Now tell your Mummy not to worry because daddy had a very nice time, which on K.P. is not ____. The first two days was hard, but the last one, I became already an experienced craftsman in the art of scullery, so now I am O.K.
Don’t worry about shaving, I am being trained to shave once a day, and my face is as smooth as your fanny.
Now I don’t want to throw boques [bouquets?] but I agree that you are the wonderfulest little girl in the world, and your mummy the wonderfulest full size gal (16 top 18 bottom)
Well when I come home we will have a contest and gosh, nobody will be able to come into our room, friends or foes.

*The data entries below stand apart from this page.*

-- ==== Sys2Proof/Config.lean ====
section
/-! DEFINITION. The implementation parameters of 00_scope.md R4 and the free values. A parameter whose
value the spec fixes or defaults is a definition; an OPEN parameter and a draw are constants with no body,
so that nothing can be proved about their value beyond what their type says. -/

namespace Sys2Proof.Config

/-- `MEM_SIZE` (R4, R26): bytes of memory. DESIGN CHOICE of the spec (decision D3), log entry 7. -/
abbrev memSize : Nat := 4096

/-- `ENTRY` (R4, R177): the reset value of `PC` and the load base. Decision D5, log entry 7. -/
abbrev entry : Nat := 0x200

/-- `DISP_W` (R4, R28): display columns. Decision D4, log entry 7. -/
abbrev dispW : Nat := 64

/-- `DISP_H` (R4, R28): display rows. Decision D4, log entry 7. -/
abbrev dispH : Nat := 32

/-- `STACK_DEPTH` (R4, R24): call-stack entries, fixed by the source. -/
abbrev stackDepth : Nat := 16

/-- `NREG` (R4, R14): byte registers, fixed by the source. -/
abbrev nReg : Nat := 16

/-- `NKEYS` (R4, R31): keys of the key-state provider. Decision D20, log entry 7. -/
abbrev nKeys : Nat := 16

/-- `TIMER_HZ` (R4): named by the source as an example; no rule depends on it (R186). -/
abbrev timerHz : Nat := 60

/-- The two orders the bytes of a word could have in memory. -/
inductive ByteOrder where
  | bigEndian
  | littleEndian
  deriving DecidableEq, Repr

/-- `BYTE_ORDER` of the instruction fetch (R4, R40). Decision D2, log entry 7. -/
def byteOrder : ByteOrder := .bigEndian

/-- The two orders in which a flag-writing instruction could write its result and its flag. -/
inductive WriteOrder where
  | flagLast
  | resultLast
  deriving DecidableEq, Repr

/-- `VF_WRITE_ORDER` (R4, R17, R101). Decision D7, log entry 7. -/
def vfWriteOrder : WriteOrder := .flagLast

/-- `LOADSTORE_INCREMENTS_I` (R4, R135, R136). Decision D14, log entry 7. -/
def loadStoreIncrementsI : Bool := false

/-- `FONT_BASE` (R4, R132): OPEN. Its type carries the one constraint the spec sets,
`FONT_BASE + 80 <= ENTRY`. Log entry 6. -/
opaque fontBase : Fin (entry - 80 + 1)

/-- `FONT_PRELOADED` (R4, R38): OPEN. Log entry 4. -/
opaque fontPreloaded : Bool

/-- `FontAddrHigh` (R132): what `LD F, Vx` gives for a register value above 15; it depends on that value
alone and nothing else is known of it. Log entry 6. -/
opaque fontAddrHigh : Byte → Word

/-- The free byte of the `n`-th draw from the random-byte source (R33). Log entry 3. -/
opaque freeByte : Nat → Byte

/-- The free answer of the `n`-th draw for a key number above 15 (R31). Log entry 3. -/
opaque freeKey : Nat → Bool

/-- The free choice of the `n`-th draw among several keys that are down (R144). Log entry 3. -/
opaque freeChoice : Nat → Nat

end Sys2Proof.Config
end

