-- ==== Sys2Proof/Certificates/Slice0/Obligations.lean ====
section
/-! DEFINITION. The statements for the provers. Each docstring names the rules of spec/ it formalises. "The
spec's decision D<n>" is a row of 92_eei_decisions.md: a choice the spec marks as its own. -/

open Sys2Proof Sys2Proof.Machine

/-! ### Decoding (30_encoding.md) -/

/-- Decoding the word of an instruction gives the instruction back, every operand at every value (R61, R62,
R65, R68). The bit positions are the spec's decision D6, log entry 9. -/
def Obligations.DecodeOfEncode : Prop := ∀ i : Instr, decodeWord (encode i) = .ok i

/-- A word that decodes is the word of what it decodes to: no bit of a defined word is dropped (R65, R68; D6,
log entry 9). -/
def Obligations.EncodeOfDecode : Prop := ∀ (w : Word) (i : Instr), decodeWord w = .ok i → encode i = w

/-- R65: the map has 34 rows, a word is a row's instruction iff its masked bits are the row's pattern, and no
two rows overlap (D6, log entry 9). -/
def Obligations.OpcodeMapSelectsInstruction : Prop :=
  opcodeMap.length = 34 ∧
  (∀ (w : Word) (r : OpRow), r ∈ opcodeMap →
    (w &&& r.mask = r.pattern ↔ ∃ i, decodeWord w = .ok i ∧ i.mnemonic = r.mnemonic)) ∧
  ∀ (w : Word) (r r' : OpRow), r ∈ opcodeMap → r' ∈ opcodeMap →
    w &&& r.mask = r.pattern → w &&& r'.mask = r'.pattern → r = r'

/-- R66, R67: a word is an instruction, or it is one of the listed unknown words and decodes to the unknown
opcode outcome with itself (the spec's decision D11, log entry 9). -/
def Obligations.DecodingIsTotal : Prop :=
  ∀ w : Word,
    (wordUnknown w = true → decodeWord w = .error (.unknownOpcode w)) ∧
    (wordUnknown w = false → ∃ i, decodeWord w = .ok i)

/-- A few words of each family, written out by hand in 95_test_vectors.md section 2.1. -/
def Obligations.ListedWordsDecode : Prop :=
  decodeWord 0x2FFF = .ok (.callNnn 0xFFF) ∧ decodeWord 0x5AB0 = .ok (.seVxVy 10 11) ∧
  decodeWord 0x7DFF = .ok (.addVxKk 13 0xFF) ∧ decodeWord 0x8AB6 = .ok (.shrVx 10 11) ∧
  decodeWord 0xD12F = .ok (.drwVxVyN 1 2 15) ∧ decodeWord 0xF133 = .ok (.ldBVx 1) ∧
  decodeWord 0xE1A1 = .ok (.sknpVx 1) ∧ decodeWord 0x5AB1 = .error (.unknownOpcode 0x5AB1)

/-! ### The step cycle (40_control_flow.md R80 to R86) -/

/-- R80, R82: where no fault is latched, it is the core's turn and the two bytes at `PC` decode to an
instruction, the step is `exec` of it, on the state with the core's turn taken off the schedule (log entry 1). -/
def Obligations.StepRunsDecodedInstruction : Prop :=
  ∀ (s : State) (i : Instr), s.fault = none → s.turn = .core → s.pc.toNat + 1 < 4096 →
    decode [s.byteAt s.pc.toNat, s.byteAt (s.pc.toNat + 1)] = .ok (i, []) →
    step s = exec i s.popTurn

/-- R81: the fetch of the word at `PC`, high byte at the lower address (R40), or the fault of the fetch. The
byte order and the fault are the spec's decisions D2 and D19, log entries 7 and 9. -/
def Obligations.FetchReadsWordAtPc : Prop :=
  ∀ s : State,
    (s.pc.toNat + 1 < 4096 → ∃ w, s.fetch = .ok w ∧
      w.toNat = 256 * (s.byteAt s.pc.toNat).toNat + (s.byteAt (s.pc.toNat + 1)).toNat) ∧
    (4096 ≤ s.pc.toNat + 1 → s.fetch = .error (.outOfRangeMemoryAccess (max s.pc.toNat 4096)))

/-- R159, R81: an out-of-range fetch latches its fault, whatever the bytes, and nothing else changes but the
schedule (decision D19, log entries 5 and 9). -/
def Obligations.FetchOutOfRangeLatches : Prop :=
  ∀ s : State, s.fault = none → s.turn = .core → 4096 ≤ s.pc.toNat + 1 →
    ∃ t, step s = .next t ∧ t.fault = some (.outOfRangeMemoryAccess (max s.pc.toNat 4096)) ∧
      OnlyChanges [.fault, .turns] s t

/-- R151: an unknown word latches `UnknownOpcode` with the word, nothing else changes but the schedule, and a
step raises that fault for unknown words only (decisions D11 and D18, log entries 5 and 9). -/
def Obligations.UnknownWordLatches : Prop :=
  (∀ (s : State) (w : Word), s.fault = none → s.turn = .core → s.fetch = .ok w → wordUnknown w = true →
    ∃ t, step s = .next t ∧ t.fault = some (.unknownOpcode w) ∧ OnlyChanges [.fault, .turns] s t) ∧
  ∀ (s t : State) (w : Word), s.fault = none → step s = .next t → t.fault = some (.unknownOpcode w) →
    s.fetch = .ok w ∧ wordUnknown w = true

/-- R156, R158: with a fault latched the core has no step, and no agent's step clears the latch or changes
anything but the timers, the keys and the schedule (decision D18, log entry 5). -/
def Obligations.LatchedFaultIsForEver : Prop :=
  ∀ (s : State) (f : Fault), s.fault = some f →
    (s.turn = .core → step s = .fault f) ∧
    (s.turn ≠ .core → ∃ t, step s = .next t) ∧
    ∀ t, step s = .next t → OnlyChanges [.dt, .st, .keys, .turns] s t

/-- R157, R46: an instruction that raises a fault changes nothing but the latch (decision D17, log entry 5). -/
def Obligations.FaultsArePrecise : Prop :=
  ∀ (i : Instr) (s t : State) (f : Fault), s.fault = none → exec i s = .next t → t.fault = some f →
    OnlyChanges [.fault] s t

/-- R155: the step of a running core latches exactly the fault the table gives, none where the table gives
none; and so does each instruction on its own (decisions D16 and D19, log entries 5 and 9). -/
def Obligations.FaultTable : Prop :=
  (∀ s : State, s.fault = none → s.turn = .core →
    ∃ t, step s = .next t ∧ t.fault = s.coreFault) ∧
  ∀ (i : Instr) (s : State), s.fault = none → ∃ t, exec i s = .next t ∧ t.fault = faultIn s i

/-- R45: an access to `count` bytes at `base` is in range iff every address of it is below `MEM_SIZE`; else
the fault carries the lowest address of it that is not. Addresses are never wrapped (decision D16, log
entries 7 and 9). -/
def Obligations.LowestBadAddressIsReported : Prop :=
  ∀ base count : Nat,
    (rangeFault base count = none ↔ ∀ k, k < count → base + k < 4096) ∧
    ∀ a, rangeFault base count = some (.outOfRangeMemoryAccess a) ↔
      (∃ k, k < count ∧ a = base + k) ∧ 4096 ≤ a ∧ ∀ k, k < count → 4096 ≤ base + k → a ≤ base + k

/-- R83, R86: what an instruction that raises no fault does to `PC`, by its class: 24 instructions advance
(but for a held key wait, which leaves it), six skip or advance. -/
def Obligations.DirectiveClassMovesPc : Prop :=
  ∀ (i : Instr) (s t : State), s.fault = none → exec i s = .next t → t.fault = none →
    (directiveClass i = .skips → t.pc = s.pc + 2 ∨ t.pc = s.pc + 4) ∧
    (directiveClass i = .advances →
      t.pc = s.pc + 2 ∨ (∃ x, i = .ldVxKey x) ∧ s.noKeyDown ∧ t = s)

/-- R22: where the fetch is in range, no advance or skip wraps `PC` (derived by the spec from R81 and R45). -/
def Obligations.PcNeverWraps : Prop :=
  ∀ (s : State) (w : Word), s.fetch = .ok w →
    (s.apply .advance).pc.toNat = s.pc.toNat + 2 ∧ (s.apply .skip).pc.toNat = s.pc.toNat + 4

/-- R84, R188: a held core stays where it is, and nothing changes but the schedule (decision D21, log entry
10). -/
def Obligations.HeldCoreWaits : Prop :=
  ∀ s : State, s.held → s.turn = .core → ∃ t, step s = .next t ∧ OnlyChanges [.turns] s t

/-- R187: in an idle state the core's step reproduces the same Machine State; only the schedule moves
(decision D28). -/
def Obligations.IdleStepReproducesState : Prop :=
  ∀ s : State, s.idle → s.turn = .core → ∃ t, step s = .next t ∧ OnlyChanges [.turns] s t ∧ t.idle

/-! ### Control transfer (40_control_flow.md R87 to R97) -/

/-- R87: the top entry is popped into `PC` and stays in the stack. That `SP` counts the entries is the spec's
decision D8, log entry 9. With `SP = 0` the latch alone is set: R156, log entry 5 (DEDUCED), decisions D17 and
D18. -/
def Obligations.RetPopsReturnAddress : Prop :=
  ∀ s : State,
    (0 < s.sp.val → ∃ t, exec .ret s = .next t ∧ s.stk[s.sp.val - 1]? = some t.pc ∧
      t.sp.val = s.sp.val - 1 ∧ OnlyChanges [.pc, .sp] s t) ∧
    (s.sp.val = 0 → ∃ t, exec .ret s = .next t ∧ t.fault = some .stackUnderflow ∧ OnlyChanges [.fault] s t)

/-- R88. -/
def Obligations.JpJumpsToTarget : Prop :=
  ∀ (nnn : Addr12) (s : State), ∃ t, exec (.jpNnn nnn) s = .next t ∧ t.pc.toNat = nnn.toNat ∧
    OnlyChanges [.pc] s t

/-- R89: the address after the call is pushed, every other entry is as it was. That `SP` counts the entries is
the spec's decision D8, log entry 9. With `SP = 16` the latch alone is set: R156, log entry 5 (DEDUCED),
decisions D17 and D18. -/
def Obligations.CallPushesNextAddress : Prop :=
  ∀ (nnn : Addr12) (s : State),
    (s.sp.val < 16 → ∃ t, exec (.callNnn nnn) s = .next t ∧ t.pc.toNat = nnn.toNat ∧
      t.sp.val = s.sp.val + 1 ∧
      (∃ ra, t.stk[s.sp.val]? = some ra ∧ ra.toNat = (s.pc.toNat + 2) % 65536) ∧
      (∀ k, k ≠ s.sp.val → t.stk[k]? = s.stk[k]?) ∧ OnlyChanges [.pc, .sp, .stk] s t) ∧
    (s.sp.val = 16 → ∃ t, exec (.callNnn nnn) s = .next t ∧ t.fault = some .stackOverflow ∧
      OnlyChanges [.fault] s t)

I want you to tell mummy not to get all mixed up about dates. I told her that I’ll be home on the 2nd of November Tuesday evening. I’ll leave camp at 9:20 AM the train takes approximately 9 hours to get into N.Y. Penn Station so she can wait for me around 6PM Tuesday eve. The train is a troop train and it may be a little late, but she can find out an hour or two before by calling the Penn Stat. info. Buro and find out the exact time when to expect the train. At any rate tell mom that I’d like to plan when I arrive to go to granma for supper and see your uncle’s and aunts so that on the 3rd and so on I’ll be free to go out. Tell mummy that I also like to see “Arsenic and Old Lace” rather than dance group.
Now if you can’t explain all this you may let mummy read this. I’ll tell your mummy to let you look around as much as you want to but remember here in the Navy we do things the same way like mummy, when 930PM comes around we all have to be in bed and sleeping and nobody can go around taking looks about what’s going on. And we got to keep mum about it too. So when your sleeping time comes around you too have to do what mummy tells you, as if you were serving in the Navy. I bet your mother must have been a P.O in one of her incarnations.
My vaccinations and injection are all OK. They don’t hurt anymore.
Here is an idea how I look this drawing comes inspired by your own, but where are your ears?
[Below Drawing:] (Tight Pants)
Well, so long dear I’ll have to write to mummy otherwise she will misunderstand!